On Mon, 28 May 2007 22:41:43 +0000, Richard Heathfield
<r@see.sig.invalid> wrote in comp.lang.c:

   [snip]

Where, in any version of ISO 9899, is "gprof output" defined?

If you are proud of yourself for having mastered a difficult, and
off-topic for clc, tool chain, and are eager to share your knowledge,
do so by email.  And include the fact that the question was off-topic.

Thank you.

--
Jack Klein
Home: http://JK-Technology.Com
FAQs for
comp.lang.c http://c-faq.com/
comp.lang.c++ http://www.parashift.com/c++-faq-lite/
alt.comp.lang.learn.c-c++
http://www.club.cc.cmu.edu/~ajo/docs/FAQ-acllc.html

In article <78qm531nttobha688u08jcrsin9cftj@4ax.com>,
Jack Klein  <jackkl@spamcop.net> wrote:

>On Mon, 28 May 2007 22:41:43 +0000, Richard Heathfield
><r@see.sig.invalid> wrote in comp.lang.c:
>[description of processing gprof output]
>If you are proud of yourself for having mastered a difficult, and
>off-topic for clc, tool chain, and are eager to share your knowledge,
>do so by email.  And include the fact that the question was off-topic.

I urge other readers to use comp.lang.c for interesting, relevant, and
informative articles such as Richard Heathfield's.

-- Richard
--
"Consideration shall be given to the need for as many as 32 characters
in some alphabets" - X3.4, 1963.

Jack Klein said:

> On Mon, 28 May 2007 22:41:43 +0000, Richard Heathfield
> <r@see.sig.invalid> wrote in comp.lang.c:

<snip>

>> The gprof output is in several sections. The first of these contains
>> a list of the functions that it profiled:

>    [snip]

> Where, in any version of ISO 9899, is "gprof output" defined?

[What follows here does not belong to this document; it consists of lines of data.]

theorem fcountBody_sane {s u : State} (h : Sane s) (hc : s.derivedClear)
    (hl : s.inLen ≤ s.cfg.ibCap.val) (hu : fcountBody s = .ok u) : Sane u ∧ u.stage = .freq := by
  obtain ⟨z1, z2, -, -, -, z6, z7, z8⟩ := clear_zero hc
  obtain ⟨t, h1, -⟩ := bind_eq_ok.1 hu
  obtain ⟨bs, hb1, hb2⟩ := countLoop_reads h1
  have hin : s.hasInput bs = true := by simp [State.hasInput, hb1, hb2]
  obtain ⟨v, h3, h4, h5, h6⟩ := fcountBody_eq hin (readFT_zero z1)
  rw [hu] at h3
  cases h3
  have hcap : s.cfg.ibCap.val < 2 ^ 29 := s.cfg.ibCap.isLt
  obtain ⟨f1, f2, f3, f4, f5, f6, f7, f8, f9, f10, f11, f12, f13, f14, f15, f16, f17, f18, f19, f20⟩ :=
    h.fits
  obtain ⟨g1, g2, g3, g4, g5⟩ := h.stage
  have hft : ∀ sym, readFT u sym < 2 ^ 32 := fun sym => by
    rw [h4]
    have := List.count_le_length (a := sym) (l := bs)
    omega
  have hns : u.nsym < 2 ^ 9 := by
    rw [h5, ← (presentSymbols_perm h4).length_eq]
    have := presentSymbols_length_le u
    omega
  have hsum : u.ft.toList.sum = s.inLen := by rw [counts_sum h4, hb1]
  rw [h6]
  refine ⟨⟨h.ib, h.ob, h.pb, h.td, h.pq, ?_, ?_⟩, rfl⟩
  · exact ⟨hft, f2, f3, f4, f5, f6, f7, f8, f9, f10, f11, f12, hns, f14, f15, f16, f17, f18, f19, f20⟩
  · exact ⟨fun _ => ⟨hsum, hl, z2⟩, fun _ _ => z6, fun _ _ => z7, fun _ => z8, g5⟩

/-! ### TBUILD -/

theorem sum_present (s : State) : ((presentSymbols s).map (readFT s)).sum = s.ft.toList.sum := by
  rw [ft_toList_symbols, presentSymbols_eq]
  induction symbols with
  | nil => rfl
  | cons a l ih =>
    by_cases h : 0 < readFT s a
    · simp [h, ih]
    · simp [h, ih]; omega

/-- No node weighs more than all counts together (41_tree_builder R122). -/
theorem built_weight {s t u v : State} {f : Nat → Tree} (h : Built s t u v f) (j : Nat)
    (hj : j < v.nnode) : (nodeAt v j).weight ≤ s.ft.toList.sum := by
  have m := h.merging
  by_cases he : presentSymbols s = []
  · have := (built_empty h he).1
    rw [h.nnode] at this
    omega
  obtain ⟨b1, b2, -, -, -, b6, -, b8⟩ := built_tree h he
  rw [sum_present, nodeAt_congr h.node] at b6
  have hr := h.root
  have hn := h.nnode
  induction hk : v.nnode - j using Nat.strong_induction_on generalizing j with
  | _ k ih =>
    have hm : j ∈ childList v (presentSymbols s).length ++ v.pq :=
      m.children.mem_iff.2 (List.mem_range.2 hj)
    rcases List.mem_append.1 hm with hm | hm
    · obtain ⟨q, h1, h2, h3⟩ := mem_childList hm
      obtain ⟨r1, r2, -, r4⟩ := m.records q h1 h2
      have hq := ih (v.nnode - q) (by omega) q h2 rfl
      have hw : (nodeAt v q).weight =
          (nodeAt v (nodeAt v q).left).weight + (nodeAt v (nodeAt v q).right).weight :=
        congrArg Node.weight r4
      rcases h3 with rfl | rfl <;> omega
    · rw [b8, List.mem_singleton] at hm
      subst hm
      exact Nat.le_of_eq b6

Nowhere, obviously - but what I was trying to demonstrate was that to
write this C program for himself is not so daunting as the OP appeared
to believe. I happen to think that encouraging people to write C
programs is a Good Thing, and topical to boot.

It is very easy to dismiss an article as off-topic, but rather harder to
dig into it a little way and find something topical to discuss.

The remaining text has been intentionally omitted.